Through the day, a BBC crew arrives, takes some shots through Terry’s glass after interviewing him, and leaves; amateur astronomers with their telescopes arrive; little parties gather around the astrology sign marker stones. Tour groups arrive and leave, part of the usual activity at the site. Terry seems always to be standing in his spot, staring at the Sun.

Periodically during the transit the reality of what is happening percolates up to my consciousness: that we are at a point in time that demarcates the trailhead of an eight-year path that leads to 2012, a year always spoken of in ominous tones. I know from my research last week in London that the Mayan “long count” of 5,125 years or 177,000 days (13 baktuns) concludes that year, beginning some new phase in the great cycle of history. We now stand in the threshold of what feels like an eight-year antechamber to that time, and this is the moment of crossing into that chamber. The Earth itself seems to be shifting in consciousness, space and time.

Finally the event reaches its peak after 9 a.m. At this point I am laying naked on a big flannel shirt and Terry gets my attention. “You’ll get burned,” he says. “Venus burn, fine with me,” I reply. He hands me a bottle of English mead. I take a drink and it is amazing. I have not had water for hours. He gestures that I should drink more, and I do: it has this smooth, sweet and natural feeling as it goes down.

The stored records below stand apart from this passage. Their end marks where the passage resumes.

theorem execBellCtrlWrite_keeps {β : Bool} {κ : Base} (value : Word) {s : State} (h : Inv β κ s) : Sat β κ (execBellCtrlWrite
      value s) := by
  unfold execBellCtrlWrite
  repeat' first | (with_reducible first | assumption | apply ite_keeps | apply next_keeps | apply writeReg_keeps) | simp only [↓reply_mk] | split

theorem endUses_keeps {β : Bool} {κ : Base} (n : Nat) {s : State} (h : Inv β κ s) : Inv β κ (endUses n s) := by
  unfold endUses
  try dsimp only
  repeat' first | (with_reducible first | assumption | apply ite_keeps | refine foldl_keeps ?_ fun _ _ _ => ?_ | apply endConnection_keeps | apply linkDown_keeps | apply chans_map | apply Inv.core) | exact fun _ _ e => e | exact fun _ _ _ => rfl | exact fun _ e => e | exact fun _ _ => rfl | exact fun _ _ => ⟨rfl, rfl, rfl⟩ | exact Nat.le_succ _ | simp only [↓inv_mk] | split

theorem writeSlot_keeps {β : Bool} {κ : Base} (n : Nat) (key : KeyCopy) {s : State} (h : Inv β κ s) : Inv β κ (writeSlot n key
      s) := by
  unfold writeSlot
  try dsimp only
  repeat' first | (with_reducible first | assumption | apply ite_keeps | apply endUses_keeps | apply raise_keeps | apply slots_upd | apply Inv.core) | exact fun _ _ e => e | exact fun _ _ _ => rfl | exact fun _ e => e | exact fun _ _ => rfl | exact fun _ _ => ⟨rfl, rfl, rfl⟩ | exact Nat.le_succ _ | simp only [↓inv_mk] | split

theorem installKey_keeps {β : Bool} {κ : Base} (n : Nat) (key : KeyCopy) {s : State} (h : Inv β κ s) : Inv β κ (installKey n
      key s) := by
  unfold installKey
  try dsimp only
  repeat' first | (with_reducible first | assumption | apply writeSlot_keeps | apply record_keeps | apply Inv.core) | simp only [↓inv_mk] | split

theorem revokeSlot_keeps {β : Bool} {κ : Base} (n : Nat) {s : State} (h : Inv β κ s) : Inv β κ (revokeSlot n s) := by
  unfold revokeSlot
  try dsimp only
  repeat' first | (with_reducible first | assumption | apply raise_keeps | apply record_keeps | apply writeSlot_keeps | apply Inv.core) | simp only [↓inv_mk] | split

theorem eraseSlot_keeps {β : Bool} {κ : Base} (n : Nat) {s : State} (h : Inv β κ s) : Inv β κ (eraseSlot n s) := by
  unfold eraseSlot
  try dsimp only
  repeat' first | (with_reducible first | assumption | apply raise_keeps | apply record_keeps | apply endUses_keeps | apply slots_upd | apply Inv.core) | exact fun _ _ e => e | exact fun _ _ _ => rfl | exact fun _ e => e | exact fun _ _ => rfl | exact fun _ _ => ⟨rfl, rfl, rfl⟩ | exact Nat.le_succ _ | simp only [↓inv_mk] | split

theorem resolveSlot_keeps {β : Bool} {κ : Base} {s : State} (n : Nat) (h : Inv β κ s) : Inv β κ (resolveSlot s n) := by
  unfold resolveSlot
  try dsimp only
  repeat' first | (with_reducible first | assumption | apply ite_keeps | apply raise_keeps | apply record_keeps | apply slots_upd | apply Inv.core) | exact fun _ _ e => e | exact fun _ _ _ => rfl | exact fun _ e => e | exact fun _ _ => rfl | exact fun _ _ => ⟨rfl, rfl, rfl⟩ | exact Nat.le_succ _ | simp only [↓inv_mk] | split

In a while I dress and wander off in search of water. The little store inside the henge has opened. Later I stop at the Moon Circle, where the group, having finished its ceremony, re-convenes to do a staged drumming shot for television. I reach into my Tarot cards and pull out the Devil.

I go back to the Sun Circle. By 11:30 a.m. it is nearly empty. There is an old friend of Terry, a woman named Buffie. She is funny and smart; like Terry, she exudes astrology but is not an astrologer per se. She, too, has the significance of the stones mixed with her blood. My travel partner drops in every now and then. Terry has determined that he will break the circle at 12:23 p.m., when he’s calculated that the event is over for our latitude. It is getting close. He encourages me to take a few last looks as Venus nears the other edge of the Sun.

The last hour is both fast and slow; we are basically waiting it out, the three of us, exchanging stories and commenting on what we’re feeling, making fun of the whole thing, whatever. Terry for the most part continues to stay in his spot, quite literally holding space; holding open the space and grounding the experience with the power of his consciousness and a whole lot of tradition. Finally, it is 12:15 and he begins the closing ritual, first facing to the South and releasing the winds and spirits of that direction, saying boldly that we will be calling on them again.

Then, with a voice that hits like a thunderclap, he says: Venus transit the Sun! Hail and farewell! Buffie repeats after him, with a depth and volume in her voice that startles me. I say it myself. Hail and farewell!

Terry turns to the West and releases that direction, always saying that we’ll be needing you again. Venus transit the Sun! Hail and farewell!

Then to the North, then to the East, facing where the Sun arose.

Hail and farewell!

Hail and farewell!

Hail and farewell!

Farewell to the millennium turning. Farewell to the day. Onward into the spiral, down into the concentrated acceleration of history and whatever it may bring. Onward into the next world: the interworld, the world before the door, 2,924 days away

One thought on “Day Zero: Venus Transit of the Sun

  1. Amy Elliott

    What a beautiful article. I’ve always loved Avebury and wish I’d been more often. Glad you had such a profound experience there.